SUNY CCC, union issue statements amid program cuts


CORNING, N.Y. (WETM) – SUNY Corning Community College has released a statement and plan regarding the cuts to school programs and courses.

18 News first reported in December that the school is examining cutting multiple academic programs and the professors involved with these programs.

  1. Auto Body & Collision Repair AOS
  2. Automotive Mechanics Certificate
  3. Automotive Technology AOS / Certificate
  4. Early Childhood AAS / Certificate
  5. Manufacturing Technology AAS
  6. Health and Physical Education AS
  7. Human Services AAS Auto Body & Collision Repair AOS
  8. Automotive Mechanics Certificate
  9. Automotive Technology AOS / Certificate
  10. Early Childhood AAS / Certificate
  11. Manufacturing Technology AAS
  12. Health and Physical Education AS
  13. Human Services AAS

SUNY CCC is realigning program offerings in response to regional workforce training and education needs.

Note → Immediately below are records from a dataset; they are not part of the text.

-- ==== Sys2Proof/Machine/FloatingPoint.lean ====
section
/-!
DEFINITION. The floating-point instructions, option 8620 (42_floating_point.md).
-/

namespace Sys2Proof.Machine

/-- A floating-point result. -/
inductive FloatResult (n : Nat) where
  /-- The rules fix the pattern, and there is no exception. -/
  | exact (v : BitVec n)
  /-- The arithmetic exception is certain; what the register holds is open (42 R232, 92 D26; log 11). -/
  | exception
  /-- The operands are ones for which the manual promises nothing (93 U10; log 11). -/
  | anyValue
deriving DecidableEq, Repr

/-- The number of fraction bits of an n-bit pattern (42 R231). -/
def fractionBits (n : Nat) : Nat := n - 8

/-- The magnitude pattern: the whole pattern complemented for a negative number (42 R230). -/
def magnitude {n : Nat} (v : BitVec n) : BitVec n := if v.msb then -v else v

/-- The exponent field of the magnitude (42 R231). -/
def exponentOf {n : Nat} (v : BitVec n) : Nat := (magnitude v).toNat / 2 ^ fractionBits n % 128

/-- The fraction field of the magnitude as an integer (42 R231). -/
def fractionOf {n : Nat} (v : BitVec n) : Nat := (magnitude v).toNat % 2 ^ fractionBits n

/-- FEncode (42 R231). -/
def floatEncode (n : Nat) (negative : Bool) (e f : Nat) : BitVec n :=
  let m := BitVec.ofNat n (e * 2 ^ fractionBits n + f)
  if negative then -m else m

/-- An operand that is computed with: not 80...0, and normalized or of zero fraction (42 R231, R234).  A zero fraction
with a nonzero exponent (41000000) is not normalized by R231, and 93 U10 leaves its result open for proofs; that the
model takes it as zero, at face value, is its own choice (DESIGN CHOICE, unsafe, log 11). -/
def regular {n : Nat} (v : BitVec n) : Bool :=
  v != minusFullScale n && (fractionOf v == 0 || decide (2 ^ (fractionBits n - 4) ≤ fractionOf v))

/-- The number of hexadecimal digits of a positive integer. -/
def hexDigits (n : Nat) : Nat := Nat.log2 n / 4 + 1

/-- FResult of (num / den) * 16^(base - 64), num and den positive: normalize, round half up or truncate the magnitude,
and look whether the exponent field can hold the exponent (42 R232). -/
def floatRound (n : Nat) (round negative : Bool) (num den : Nat) (base : Int) : FloatResult n :=
  let k := fractionBits n
  let a := num * 16 ^ hexDigits den
  let b := den * 16 ^ hexDigits num
  let up := decide (b ≤ a)
  let b' := if up then b * 16 else b
  let h : Int := (hexDigits num : Int) - hexDigits den + (if up then 1 else 0)
  let f := if round then (2 * a * 2 ^ k + b') / (2 * b') else a * 2 ^ k / b'
  let e := if f = 2 ^ k then base + h + 1 else base + h
  let f' := if f = 2 ^ k then 2 ^ (k - 4) else f
  if e < 0 ∨ 127 < e then .exception else .exact (floatEncode n negative e.toNat f')

/-- FResult of a signed value num / den * 16^(base - 64) (42 R232). -/
def floatResult (n : Nat) (round : Bool) (num : Int) (den : Nat) (base : Int) : FloatResult n :=
  if num = 0 then .exact 0#n else floatRound n round (decide (num < 0)) num.natAbs den base

/-- The fraction with the number's sign. -/
def signedFraction {n : Nat} (v : BitVec n) : Int := if v.msb then -(fractionOf v : Int) else fractionOf v

/-- A result of zero fraction is zero (42 R234). -/
def cleanZero {n : Nat} (v : BitVec n) : BitVec n := if fractionOf v = 0 then 0#n else v

/-- The largest difference of exponents that still adds: 5 for words, 13 for doublewords (42 R234). -/
def alignLimit (n : Nat) : Nat := if n = 32 then 5 else 13

/-- Words round, doublewords truncate (42 R232). -/
def rounds (n : Nat) : Bool := n == 32

/-- FAddSub with the sign of the subtrahend already changed (42 R234). -/
def floatAdd {n : Nat} (x m : BitVec n) : FloatResult n :=
  let ex := exponentOf x
  let em := exponentOf m
  if !regular x || !regular m then .anyValue
  else if fractionOf x = 0 then .exact (cleanZero m)
  else if fractionOf m = 0 then .exact (cleanZero x)
  else if em + alignLimit n < ex then .exact x
  else if ex + alignLimit n < em then .exact m
  else
    let low := min ex em
    let sum := signedFraction x * 16 ^ (ex - low) + signedFraction m * 16 ^ (em - low)
    floatResult n (rounds n) sum (2 ^ fractionBits n) low

/-- FAddSub with subtract = true: the subtrahend is complemented first (42 R234). -/
def floatSubtract {n : Nat} (x m : BitVec n) : FloatResult n :=
  floatAdd x (-m)

/-- The product: the true powers add (42 R239); zero when a fraction is zero, whatever its exponent (log 11). -/
def floatMultiply {n : Nat} (x m : BitVec n) : FloatResult n :=
  if !regular x || !regular m then .anyValue
  else floatResult n (rounds n) (signedFraction x * signedFraction m) (2 ^ (2 * fractionBits n))
    ((exponentOf x : Int) + exponentOf m - 64)

/-- The quotient; a divisor of zero fraction is the arithmetic exception (42 R241), a dividend of zero fraction gives
zero, whatever their exponents (log 11). -/
def floatDivide {n : Nat} (x m : BitVec n) : FloatResult n :=
  if m == minusFullScale n then .anyValue
  else if fractionOf m = 0 then .exception
  else if !regular x || !regular m then .anyValue
  else
    let sign : Int := if m.msb then -1 else 1
    floatResult n (rounds n) (sign * signedFraction x) (fractionOf m) ((exponentOf x : Int) - exponentOf m + 64)

/-- A word result to R[r] (42 R235). -/
def State.deliverFloatWord (s : State) (r : Reg) : FloatResult 32 → State
  | .exact v => s.deliver r false (.one v)
  | .exception => (s.deliver r true (.one (Config.floatWord s.draws))).drawn
  | .anyValue => (s.deliver r (Config.floatException s.draws) (.one (Config.floatWord s.draws))).drawn

/-- A doubleword result to the pair (42 R236). -/
def State.deliverFloatDouble (s : State) (r : Reg) : FloatResult 64 → State
  | .exact v => s.deliver r false (.two v)
  | .exception => (s.deliver r true (.two (Config.floatDouble s.draws))).drawn
  | .anyValue => (s.deliver r (Config.floatException s.draws) (.two (Config.floatDouble s.draws))).drawn

/-- A floating-point instruction: the effective C selects word or doubleword; without OPT_FP the code is undefined
(42 R233, 30 R115). -/
def floatOp (f : {n : Nat} → BitVec n → BitVec n → FloatResult n) (r : Reg) (m : MemRef) (s : State) : Act State :=
  if !s.cfg.optFp then .error (.trap .undefinedInstruction s)
  else do
    let (e, s) ← effAddr s m
    if e.c = 0#2 then
      let (w, s) ← readWord s e.word
      .ok (s.deliverFloatWord r (f (s.reg r) w))
    else if e.c = 2#2 then
      let (lo, s) ← readWord s (oddWord e.word)
      let (hi, s) ← readWord s (evenWord e.word)
      .ok (s.deliverFloatDouble r (f (s.pair r) (hi ++ lo)))
    else .error (.fault .noVariant)

/-- ADFW (42 R235). -/
def opAdfw (r : Reg) (m : MemRef) (s : State) : Act State := floatOp floatAdd r m s

/-- ADFW as an instruction of the program. -/
def execAdfw (r : Reg) (m : MemRef) (s : State) : Host.Outcome State Fault Refusal :=
  runWord (opAdfw r m) s

/-- ADFD (42 R236). -/
def opAdfd (r : Reg) (m : MemRef) (s : State) : Act State := floatOp floatAdd r m s

/-- ADFD as an instruction of the program. -/
def execAdfd (r : Reg) (m : MemRef) (s : State) : Host.Outcome State Fault Refusal :=
  runWord (opAdfd r m) s

/-- SUFW (42 R237). -/
def opSufw (r : Reg) (m : MemRef) (s : State) : Act State := floatOp floatSubtract r m s

/-- SUFW as an instruction of the program. -/
def execSufw (r : Reg) (m : MemRef) (s : State) : Host.Outcome State Fault Refusal :=
  runWord (opSufw r m) s

/-- SUFD (42 R238). -/
def opSufd (r : Reg) (m : MemRef) (s : State) : Act State := floatOp floatSubtract r m s

/-- SUFD as an instruction of the program. -/
def execSufd (r : Reg) (m : MemRef) (s : State) : Host.Outcome State Fault Refusal :=
  runWord (opSufd r m) s

/-- MPFW (42 R239). -/
def opMpfw (r : Reg) (m : MemRef) (s : State) : Act State := floatOp floatMultiply r m s

/-- MPFW as an instruction of the program. -/
def execMpfw (r : Reg) (m : MemRef) (s : State) : Host.Outcome State Fault Refusal :=
  runWord (opMpfw r m) s

/-- MPFD (42 R240). -/
def opMpfd (r : Reg) (m : MemRef) (s : State) : Act State := floatOp floatMultiply r m s

/-- MPFD as an instruction of the program. -/
def execMpfd (r : Reg) (m : MemRef) (s : State) : Host.Outcome State Fault Refusal :=
  runWord (opMpfd r m) s

/-- DVFW (42 R241). -/
def opDvfw (r : Reg) (m : MemRef) (s : State) : Act State := floatOp floatDivide r m s

/-- DVFW as an instruction of the program. -/
def execDvfw (r : Reg) (m : MemRef) (s : State) : Host.Outcome State Fault Refusal :=
  runWord (opDvfw r m) s

/-- DVFD (42 R242). -/
def opDvfd (r : Reg) (m : MemRef) (s : State) : Act State := floatOp floatDivide r m s

/-- DVFD as an instruction of the program. -/
def execDvfd (r : Reg) (m : MemRef) (s : State) : Host.Outcome State Fault Refusal :=
  runWord (opDvfd r m) s

end Sys2Proof.Machine
end

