-- ==== Sys2Proof/Machine/Store.lean ====
section
/-!
DEFINITION. The store and zero memory instructions (40_load_store.md).
-/

namespace Sys2Proof.Machine

/-- Form the effective address and store what `f` gives for its format (40 R140, R141). -/
def storing (m : MemRef) (f : Format → Datum) (s : State) : Act State := do
  let (e, s) ← effAddr s m
  store s e (f e.format)

/-- STB to STD (40 R160 to R163). -/
def storeOp (r : Reg) (m : MemRef) (s : State) : Act State := storing m (s.storeDatum r) s

/-- STMB to STMD (40 R164 to R167). -/
def storeMaskedOp (r : Reg) (m : MemRef) (s : State) : Act State :=
  storing m (fun k => (s.storeDatum r k).masked s.mask) s

/-- ZMB to ZMD (40 R170 to R173). -/
def zeroMemoryOp (m : MemRef) (s : State) : Act State := storing m Format.zero s

/-- Store each register of a list into its word. -/
def storeFile (w : WordAddr) (r : Reg) : List Reg → State → State
  | [], t => t
  | n :: ns, t => storeFile w r ns (t.writeWord (fileWord w r n) (t.reg n))

/-- STB (40 R160). -/
def opStb (r : Reg) (m : MemRef) (s : State) : Act State := storeOp r m s

/-- STB as an instruction of the program. -/
def execStb (r : Reg) (m : MemRef) (s : State) : Host.Outcome State Fault Refusal :=
  runWord (opStb r m) s

/-- STH (40 R161). -/
def opSth (r : Reg) (m : MemRef) (s : State) : Act State := storeOp r m s

/-- STH as an instruction of the program. -/
def execSth (r : Reg) (m : MemRef) (s : State) : Host.Outcome State Fault Refusal :=
  runWord (opSth r m) s

/-- STW (40 R162). -/
def opStw (r : Reg) (m : MemRef) (s : State) : Act State := storeOp r m s

/-- STW as an instruction of the program. -/
def execStw (r : Reg) (m : MemRef) (s : State) : Host.Outcome State Fault Refusal :=
  runWord (opStw r m) s

/-- STD (40 R163). -/
def opStd (r : Reg) (m : MemRef) (s : State) : Act State := storeOp r m s

/-- STD as an instruction of the program. -/
def execStd (r : Reg) (m : MemRef) (s : State) : Host.Outcome State Fault Refusal :=
  runWord (opStd r m) s

/-- STMB (40 R164). -/
def opStmb (r : Reg) (m : MemRef) (s : State) : Act State := storeMaskedOp r m s

/-- STMB as an instruction of the program. -/
def execStmb (r : Reg) (m : MemRef) (s : State) : Host.Outcome State Fault Refusal :=
  runWord (opStmb r m) s

/-- STMH (40 R165). -/
def opStmh (r : Reg) (m : MemRef) (s : State) : Act State := storeMaskedOp r m s

/-- STMH as an instruction of the program. -/
def execStmh (r : Reg) (m : MemRef) (s : State) : Host.Outcome State Fault Refusal :=
  runWord (opStmh r m) s

/-- STMW (40 R166). -/
def opStmw (r : Reg) (m : MemRef) (s : State) : Act State := storeMaskedOp r m s

/-- STMW as an instruction of the program. -/
def execStmw (r : Reg) (m : MemRef) (s : State) : Host.Outcome State Fault Refusal :=
  runWord (opStmw r m) s

/-- STMD (40 R167). -/
def opStmd (r : Reg) (m : MemRef) (s : State) : Act State := storeMaskedOp r m s

/-- STMD as an instruction of the program. -/
def execStmd (r : Reg) (m : MemRef) (s : State) : Host.Outcome State Fault Refusal :=
  runWord (opStmd r m) s

/-- STF: all words lie in one page, checked once (40 R181). -/
def opStf (r : Reg) (m : MemRef) (s : State) : Act State := do
  let (e, s) ← effAddr s m
  checkWrite s e.word
  return storeFile e.word r (fileRegs r) s

/-- STF as an instruction of the program. -/
def execStf (r : Reg) (m : MemRef) (s : State) : Host.Outcome State Fault Refusal :=
  runWord (opStf r m) s

/-- ZMB (40 R170). -/
def opZmb (m : MemRef) (s : State) : Act State := zeroMemoryOp m s

/-- ZMB as an instruction of the program. -/
def execZmb (m : MemRef) (s : State) : Host.Outcome State Fault Refusal :=
  runWord (opZmb m) s

/-- ZMH (40 R171). -/
def opZmh (m : MemRef) (s : State) : Act State := zeroMemoryOp m s

/-- ZMH as an instruction of the program. -/
def execZmh (m : MemRef) (s : State) : Host.Outcome State Fault Refusal :=
  runWord (opZmh m) s

/-- ZMW (40 R172). -/
def opZmw (m : MemRef) (s : State) : Act State := zeroMemoryOp m s

/-- ZMW as an instruction of the program. -/
def execZmw (m : MemRef) (s : State) : Host.Outcome State Fault Refusal :=
  runWord (opZmw m) s

/-- ZMD (40 R173). -/
def opZmd (m : MemRef) (s : State) : Act State := zeroMemoryOp m s

/-- ZMD as an instruction of the program. -/
def execZmd (m : MemRef) (s : State) : Host.Outcome State Fault Refusal :=
  runWord (opZmd m) s

/-- ZR (40 R186). -/
def opZr (d : Reg) (s : State) : Act State := 
  .ok ((s.setReg d 0#32).setCC ⟨false, false, false, true⟩)

/-- ZR as an instruction of the program. -/
def execZr (d : Reg) (s : State) : Host.Outcome State Fault Refusal :=
  runHalf (opZr d) s

end Sys2Proof.Machine
end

The College will continue to build and grow new programs and discontinue some existing programs. The College engaged in a data-driven examination of low-enrolled programs that was conducted over a 12-month period with faculty involvement. The changes described below are in response to regional workforce demands and the need to offer programs that lead to jobs with livable wages.  These decisions incorporate local business feedback and faculty recommendations.

In the last few years the College has expanded capacity in the Nursing program, added a Community and Public Health program, and is offering new non-credit healthcare training.  Support for technological innovation includes a new Cybersecurity program, innovative teaching techniques in the sciences, and, in development, a mechatronics program.

Administration carefully considered faculty input and community feedback. Supplemental program reviews, and subsequent community feedback, indicate some programs are no longer in sync with credentials needed in the workforce. The College is committed to ongoing assessment of its programs to assure high quality academic programs are meeting regional workforce needs.  The planned changes to the College’s offerings are described below.

The College is looking forward to collaborating with employers and BOCES to address automotive training needs the College could feasibly offer through employer partnerships. The College will discontinue its current automotive programs but looks forward to collaboration to address training and certification needs for automotive technicians for the region.  

SUNY CCC will meet needs for early childhood certification with the Childhood Development Associate Preparation Micro-credential, which includes field experience. This micro-credential prepares students for the in-demand Child Development Associate Credential (CDA), a national certification, that addresses workforce needs. The Early Childhood Studies associate degree program will be discontinued.  

The current demand for manufacturing technicians is well served by the College’s Mechanical Technology: CAD Design and Electrical Technology – Electronics associate degree programs.  Discontinuing the Manufacturing Technology program will allow the STEM division to focus its efforts on developing a program in the field of mechatronics, which is aligned with contemporary automated manufacturing technology needs.

The College will investigate a health and physical education concentration option within the Community and Public Health A.S., and the Health and Physical Education Studies A.S. will be discontinued. Graduates from the thriving Community and Public Health program, which offers  multiple applied learning opportunities, are already currently working in positions related to health and physical education indicating a formal concentration may be appropriate.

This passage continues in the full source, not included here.